WHAT THE TASK REQUIRES:
Below is a listing. Gather each line of it that contains "marks".

··· EXERCISE INPUTS ···

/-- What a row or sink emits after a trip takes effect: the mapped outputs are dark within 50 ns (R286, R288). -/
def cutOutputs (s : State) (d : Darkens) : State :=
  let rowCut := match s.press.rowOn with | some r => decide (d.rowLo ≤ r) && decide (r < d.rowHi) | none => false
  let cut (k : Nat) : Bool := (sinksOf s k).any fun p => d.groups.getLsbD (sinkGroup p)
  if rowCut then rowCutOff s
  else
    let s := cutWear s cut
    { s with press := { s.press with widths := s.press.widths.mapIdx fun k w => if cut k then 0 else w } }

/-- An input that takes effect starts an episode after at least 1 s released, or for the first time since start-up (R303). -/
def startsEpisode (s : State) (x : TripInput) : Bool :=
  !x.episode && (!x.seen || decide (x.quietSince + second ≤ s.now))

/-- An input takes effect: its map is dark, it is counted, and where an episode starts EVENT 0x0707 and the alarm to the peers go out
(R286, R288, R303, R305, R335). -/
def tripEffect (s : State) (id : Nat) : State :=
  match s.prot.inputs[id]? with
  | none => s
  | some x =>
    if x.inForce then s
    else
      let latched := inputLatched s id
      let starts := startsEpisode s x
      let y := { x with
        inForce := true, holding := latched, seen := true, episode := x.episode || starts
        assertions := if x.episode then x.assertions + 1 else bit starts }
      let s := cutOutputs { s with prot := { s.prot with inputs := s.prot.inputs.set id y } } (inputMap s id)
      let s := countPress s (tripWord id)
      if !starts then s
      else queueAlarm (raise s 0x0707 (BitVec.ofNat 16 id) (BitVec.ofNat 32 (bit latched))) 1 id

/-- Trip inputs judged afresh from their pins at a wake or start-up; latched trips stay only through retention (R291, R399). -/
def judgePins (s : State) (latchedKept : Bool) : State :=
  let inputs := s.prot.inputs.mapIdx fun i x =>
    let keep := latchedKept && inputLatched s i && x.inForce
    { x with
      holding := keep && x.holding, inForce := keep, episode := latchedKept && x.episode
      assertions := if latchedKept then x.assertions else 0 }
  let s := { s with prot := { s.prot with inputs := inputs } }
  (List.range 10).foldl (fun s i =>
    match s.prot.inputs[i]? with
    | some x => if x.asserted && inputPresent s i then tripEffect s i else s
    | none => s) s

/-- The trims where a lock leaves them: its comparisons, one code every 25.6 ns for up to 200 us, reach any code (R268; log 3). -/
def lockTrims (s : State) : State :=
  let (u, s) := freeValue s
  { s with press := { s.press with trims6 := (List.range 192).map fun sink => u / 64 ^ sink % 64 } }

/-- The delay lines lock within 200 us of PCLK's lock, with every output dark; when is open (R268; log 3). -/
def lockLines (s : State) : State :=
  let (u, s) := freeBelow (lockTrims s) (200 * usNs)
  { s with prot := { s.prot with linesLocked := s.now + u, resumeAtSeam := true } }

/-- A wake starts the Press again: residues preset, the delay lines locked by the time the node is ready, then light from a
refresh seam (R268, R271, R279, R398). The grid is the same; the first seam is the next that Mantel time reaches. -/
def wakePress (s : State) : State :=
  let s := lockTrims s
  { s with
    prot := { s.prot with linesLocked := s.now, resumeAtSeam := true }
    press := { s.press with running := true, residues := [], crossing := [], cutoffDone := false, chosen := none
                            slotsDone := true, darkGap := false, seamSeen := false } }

···
··· EXERCISE INPUTS ···

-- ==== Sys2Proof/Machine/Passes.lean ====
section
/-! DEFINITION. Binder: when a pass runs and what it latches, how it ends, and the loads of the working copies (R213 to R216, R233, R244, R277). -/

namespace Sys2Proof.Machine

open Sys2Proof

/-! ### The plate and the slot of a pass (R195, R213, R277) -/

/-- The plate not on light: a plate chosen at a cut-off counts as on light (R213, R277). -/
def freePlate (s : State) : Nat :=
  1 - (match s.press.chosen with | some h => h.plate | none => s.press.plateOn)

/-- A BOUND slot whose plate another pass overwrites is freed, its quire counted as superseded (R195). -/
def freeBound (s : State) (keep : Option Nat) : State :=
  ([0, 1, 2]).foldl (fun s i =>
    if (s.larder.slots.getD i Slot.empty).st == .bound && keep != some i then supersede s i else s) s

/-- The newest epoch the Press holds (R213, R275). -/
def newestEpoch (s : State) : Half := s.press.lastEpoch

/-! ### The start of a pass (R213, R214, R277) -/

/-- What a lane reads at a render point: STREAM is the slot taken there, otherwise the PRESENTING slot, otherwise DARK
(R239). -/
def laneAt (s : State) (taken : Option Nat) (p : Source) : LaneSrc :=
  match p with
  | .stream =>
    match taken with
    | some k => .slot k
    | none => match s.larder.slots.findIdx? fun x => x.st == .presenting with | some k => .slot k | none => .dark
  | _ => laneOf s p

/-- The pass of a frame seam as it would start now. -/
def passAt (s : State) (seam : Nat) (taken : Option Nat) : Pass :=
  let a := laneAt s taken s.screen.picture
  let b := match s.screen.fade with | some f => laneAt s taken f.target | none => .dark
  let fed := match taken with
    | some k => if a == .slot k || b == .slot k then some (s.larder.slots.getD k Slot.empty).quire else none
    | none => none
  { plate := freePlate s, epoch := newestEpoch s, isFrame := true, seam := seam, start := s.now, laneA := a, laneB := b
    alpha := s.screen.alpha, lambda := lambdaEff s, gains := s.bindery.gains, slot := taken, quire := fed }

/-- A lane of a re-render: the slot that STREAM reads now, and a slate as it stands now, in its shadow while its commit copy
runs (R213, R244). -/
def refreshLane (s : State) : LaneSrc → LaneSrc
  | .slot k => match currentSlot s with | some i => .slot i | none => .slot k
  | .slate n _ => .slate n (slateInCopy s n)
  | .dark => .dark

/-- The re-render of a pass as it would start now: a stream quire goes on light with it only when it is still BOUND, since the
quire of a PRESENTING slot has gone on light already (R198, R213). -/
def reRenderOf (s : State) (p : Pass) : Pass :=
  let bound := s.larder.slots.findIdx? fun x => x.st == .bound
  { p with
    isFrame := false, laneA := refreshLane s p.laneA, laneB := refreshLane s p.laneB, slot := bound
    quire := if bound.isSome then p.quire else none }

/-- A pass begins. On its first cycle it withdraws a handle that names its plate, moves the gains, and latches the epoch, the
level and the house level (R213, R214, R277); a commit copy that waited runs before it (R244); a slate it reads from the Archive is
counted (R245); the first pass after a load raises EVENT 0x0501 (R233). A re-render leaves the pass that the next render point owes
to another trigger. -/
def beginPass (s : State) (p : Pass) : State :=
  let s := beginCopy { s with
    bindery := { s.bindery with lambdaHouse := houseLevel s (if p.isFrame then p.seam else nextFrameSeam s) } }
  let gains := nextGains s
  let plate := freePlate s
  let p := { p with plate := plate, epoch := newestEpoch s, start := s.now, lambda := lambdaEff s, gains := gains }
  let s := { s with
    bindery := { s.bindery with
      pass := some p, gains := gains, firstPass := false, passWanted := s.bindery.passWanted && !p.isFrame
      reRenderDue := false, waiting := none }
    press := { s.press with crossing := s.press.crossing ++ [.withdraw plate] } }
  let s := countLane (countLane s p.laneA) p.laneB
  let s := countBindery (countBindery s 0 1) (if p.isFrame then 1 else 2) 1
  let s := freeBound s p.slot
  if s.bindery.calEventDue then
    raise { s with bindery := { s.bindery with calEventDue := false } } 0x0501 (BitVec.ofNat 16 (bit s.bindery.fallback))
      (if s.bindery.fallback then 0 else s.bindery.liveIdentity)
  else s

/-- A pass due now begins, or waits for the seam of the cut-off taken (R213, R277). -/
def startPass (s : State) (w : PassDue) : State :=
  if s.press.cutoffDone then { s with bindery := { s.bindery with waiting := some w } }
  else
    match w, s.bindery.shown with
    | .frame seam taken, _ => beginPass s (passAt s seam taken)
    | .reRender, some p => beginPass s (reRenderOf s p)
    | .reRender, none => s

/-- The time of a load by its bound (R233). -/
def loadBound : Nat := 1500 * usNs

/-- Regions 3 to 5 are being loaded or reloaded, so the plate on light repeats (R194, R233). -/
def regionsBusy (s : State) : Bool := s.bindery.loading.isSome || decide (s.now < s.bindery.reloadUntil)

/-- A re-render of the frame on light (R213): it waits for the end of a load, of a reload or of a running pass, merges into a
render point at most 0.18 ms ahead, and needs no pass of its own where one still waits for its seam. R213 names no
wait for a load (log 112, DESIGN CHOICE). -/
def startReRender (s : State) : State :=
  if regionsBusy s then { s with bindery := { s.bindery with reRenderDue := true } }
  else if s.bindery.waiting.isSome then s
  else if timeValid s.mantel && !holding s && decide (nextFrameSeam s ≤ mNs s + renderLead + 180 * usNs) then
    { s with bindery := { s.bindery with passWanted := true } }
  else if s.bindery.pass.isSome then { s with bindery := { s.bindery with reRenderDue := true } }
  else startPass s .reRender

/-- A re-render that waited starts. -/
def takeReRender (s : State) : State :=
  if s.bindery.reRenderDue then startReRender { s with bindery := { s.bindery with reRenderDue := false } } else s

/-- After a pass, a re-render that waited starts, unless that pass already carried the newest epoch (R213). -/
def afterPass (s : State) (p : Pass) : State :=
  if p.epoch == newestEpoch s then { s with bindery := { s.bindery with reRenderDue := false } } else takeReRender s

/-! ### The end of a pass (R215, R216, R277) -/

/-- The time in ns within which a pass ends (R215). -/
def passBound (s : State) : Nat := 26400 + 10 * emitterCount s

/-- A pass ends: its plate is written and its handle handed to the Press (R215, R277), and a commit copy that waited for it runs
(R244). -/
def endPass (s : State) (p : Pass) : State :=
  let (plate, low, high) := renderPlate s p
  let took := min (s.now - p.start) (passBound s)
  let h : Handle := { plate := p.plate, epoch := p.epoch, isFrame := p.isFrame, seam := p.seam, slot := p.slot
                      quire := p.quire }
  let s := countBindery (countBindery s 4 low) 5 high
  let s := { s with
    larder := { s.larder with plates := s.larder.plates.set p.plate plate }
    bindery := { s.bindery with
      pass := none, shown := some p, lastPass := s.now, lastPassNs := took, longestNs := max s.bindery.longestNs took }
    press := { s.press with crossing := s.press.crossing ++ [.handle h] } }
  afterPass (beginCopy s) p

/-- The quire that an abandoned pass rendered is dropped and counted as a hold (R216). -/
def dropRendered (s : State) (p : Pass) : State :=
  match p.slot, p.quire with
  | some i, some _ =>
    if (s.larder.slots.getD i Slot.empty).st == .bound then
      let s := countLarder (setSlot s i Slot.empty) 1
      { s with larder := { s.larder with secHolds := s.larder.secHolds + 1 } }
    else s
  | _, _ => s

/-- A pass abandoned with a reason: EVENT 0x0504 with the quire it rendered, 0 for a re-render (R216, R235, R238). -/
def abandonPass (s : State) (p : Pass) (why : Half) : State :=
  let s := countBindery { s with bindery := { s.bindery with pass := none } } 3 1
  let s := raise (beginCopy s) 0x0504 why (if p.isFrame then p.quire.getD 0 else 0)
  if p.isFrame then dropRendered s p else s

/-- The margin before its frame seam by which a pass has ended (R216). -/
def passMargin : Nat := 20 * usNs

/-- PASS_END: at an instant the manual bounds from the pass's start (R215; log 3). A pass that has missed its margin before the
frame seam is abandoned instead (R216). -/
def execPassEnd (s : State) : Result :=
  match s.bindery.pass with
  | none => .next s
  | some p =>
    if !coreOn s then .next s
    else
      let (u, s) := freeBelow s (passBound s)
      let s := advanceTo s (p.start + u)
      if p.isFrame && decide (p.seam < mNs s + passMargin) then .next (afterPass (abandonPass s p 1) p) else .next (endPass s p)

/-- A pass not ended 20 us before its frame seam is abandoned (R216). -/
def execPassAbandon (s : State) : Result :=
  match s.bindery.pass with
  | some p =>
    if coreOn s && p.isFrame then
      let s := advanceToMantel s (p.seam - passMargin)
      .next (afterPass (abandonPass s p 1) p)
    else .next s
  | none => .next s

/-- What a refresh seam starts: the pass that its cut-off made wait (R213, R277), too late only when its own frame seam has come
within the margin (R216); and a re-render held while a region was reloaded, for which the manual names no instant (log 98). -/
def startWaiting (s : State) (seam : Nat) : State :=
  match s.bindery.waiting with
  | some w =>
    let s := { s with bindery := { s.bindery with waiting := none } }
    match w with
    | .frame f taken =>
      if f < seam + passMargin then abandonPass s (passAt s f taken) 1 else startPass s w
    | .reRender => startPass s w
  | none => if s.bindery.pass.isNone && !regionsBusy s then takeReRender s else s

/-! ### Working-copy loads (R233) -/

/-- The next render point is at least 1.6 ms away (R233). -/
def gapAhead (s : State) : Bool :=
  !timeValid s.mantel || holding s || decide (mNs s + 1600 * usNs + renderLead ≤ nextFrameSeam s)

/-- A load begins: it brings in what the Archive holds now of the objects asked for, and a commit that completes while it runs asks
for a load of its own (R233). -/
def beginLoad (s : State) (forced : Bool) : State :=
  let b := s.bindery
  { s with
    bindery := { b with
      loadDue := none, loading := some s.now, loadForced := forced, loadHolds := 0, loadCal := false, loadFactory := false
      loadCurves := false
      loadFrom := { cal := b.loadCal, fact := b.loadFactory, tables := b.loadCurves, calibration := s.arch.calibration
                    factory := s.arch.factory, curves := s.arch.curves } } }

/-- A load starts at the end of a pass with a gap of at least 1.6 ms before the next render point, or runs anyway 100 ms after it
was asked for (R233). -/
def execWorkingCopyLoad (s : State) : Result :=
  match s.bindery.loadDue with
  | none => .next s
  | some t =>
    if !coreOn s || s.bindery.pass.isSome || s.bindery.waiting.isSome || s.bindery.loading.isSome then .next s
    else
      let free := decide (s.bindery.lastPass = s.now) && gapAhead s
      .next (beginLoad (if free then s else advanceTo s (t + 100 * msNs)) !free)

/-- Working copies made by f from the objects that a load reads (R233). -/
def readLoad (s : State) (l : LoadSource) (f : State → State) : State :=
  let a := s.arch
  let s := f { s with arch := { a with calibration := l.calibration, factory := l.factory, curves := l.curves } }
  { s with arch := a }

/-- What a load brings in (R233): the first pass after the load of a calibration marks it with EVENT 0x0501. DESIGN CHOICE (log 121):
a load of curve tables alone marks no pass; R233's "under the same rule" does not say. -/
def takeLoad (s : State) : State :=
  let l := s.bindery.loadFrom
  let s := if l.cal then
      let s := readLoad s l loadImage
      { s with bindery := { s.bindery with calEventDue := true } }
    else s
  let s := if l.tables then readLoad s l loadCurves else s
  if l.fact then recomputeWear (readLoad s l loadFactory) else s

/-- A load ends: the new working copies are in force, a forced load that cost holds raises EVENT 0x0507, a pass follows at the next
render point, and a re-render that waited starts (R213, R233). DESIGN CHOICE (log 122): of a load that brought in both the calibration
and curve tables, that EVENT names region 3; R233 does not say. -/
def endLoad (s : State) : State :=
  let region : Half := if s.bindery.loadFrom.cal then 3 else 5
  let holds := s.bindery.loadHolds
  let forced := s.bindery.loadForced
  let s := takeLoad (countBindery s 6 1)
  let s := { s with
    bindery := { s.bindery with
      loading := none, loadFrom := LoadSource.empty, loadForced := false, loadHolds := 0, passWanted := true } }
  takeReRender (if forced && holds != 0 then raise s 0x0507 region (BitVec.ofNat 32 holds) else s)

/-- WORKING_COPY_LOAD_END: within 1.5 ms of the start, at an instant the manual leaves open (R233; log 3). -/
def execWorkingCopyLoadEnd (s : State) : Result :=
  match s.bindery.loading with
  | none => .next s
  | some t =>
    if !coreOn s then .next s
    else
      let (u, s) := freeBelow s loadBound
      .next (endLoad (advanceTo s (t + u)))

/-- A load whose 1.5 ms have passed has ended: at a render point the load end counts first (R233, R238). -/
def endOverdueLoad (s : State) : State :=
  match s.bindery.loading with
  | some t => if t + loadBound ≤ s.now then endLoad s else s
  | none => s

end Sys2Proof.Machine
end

···
··· EXERCISE INPUTS ···

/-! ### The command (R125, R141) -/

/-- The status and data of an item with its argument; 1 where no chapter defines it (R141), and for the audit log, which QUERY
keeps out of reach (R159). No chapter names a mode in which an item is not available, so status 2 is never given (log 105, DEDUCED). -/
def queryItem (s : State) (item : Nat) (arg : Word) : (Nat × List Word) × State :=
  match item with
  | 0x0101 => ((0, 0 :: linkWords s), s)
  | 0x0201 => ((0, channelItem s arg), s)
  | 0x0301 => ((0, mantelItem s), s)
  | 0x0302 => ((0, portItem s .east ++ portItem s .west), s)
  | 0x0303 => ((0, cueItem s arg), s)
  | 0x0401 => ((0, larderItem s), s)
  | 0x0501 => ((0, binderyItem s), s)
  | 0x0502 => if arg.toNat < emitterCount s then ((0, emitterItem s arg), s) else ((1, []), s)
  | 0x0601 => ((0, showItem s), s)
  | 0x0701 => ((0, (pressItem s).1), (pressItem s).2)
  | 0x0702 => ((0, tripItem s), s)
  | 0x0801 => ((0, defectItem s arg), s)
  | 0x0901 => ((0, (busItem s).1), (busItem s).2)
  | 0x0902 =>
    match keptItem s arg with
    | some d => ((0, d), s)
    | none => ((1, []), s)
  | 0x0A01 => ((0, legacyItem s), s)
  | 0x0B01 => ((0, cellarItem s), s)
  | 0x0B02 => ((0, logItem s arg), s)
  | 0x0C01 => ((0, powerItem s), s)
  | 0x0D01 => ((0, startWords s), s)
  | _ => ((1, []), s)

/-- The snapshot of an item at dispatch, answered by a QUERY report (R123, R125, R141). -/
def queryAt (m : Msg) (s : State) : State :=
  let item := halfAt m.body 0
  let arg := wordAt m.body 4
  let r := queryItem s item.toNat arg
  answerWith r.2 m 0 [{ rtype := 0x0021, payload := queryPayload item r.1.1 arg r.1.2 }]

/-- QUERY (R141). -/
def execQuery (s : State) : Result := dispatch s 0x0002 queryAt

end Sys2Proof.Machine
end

···

OUTPUT BELOW:
/-- What a load brings in (R233): the first pass after the load of a calibration marks it with EVENT 0x0501. DESIGN CHOICE (log 121):
a load of curve tables alone marks no pass; R233's "under the same rule" does not say. -/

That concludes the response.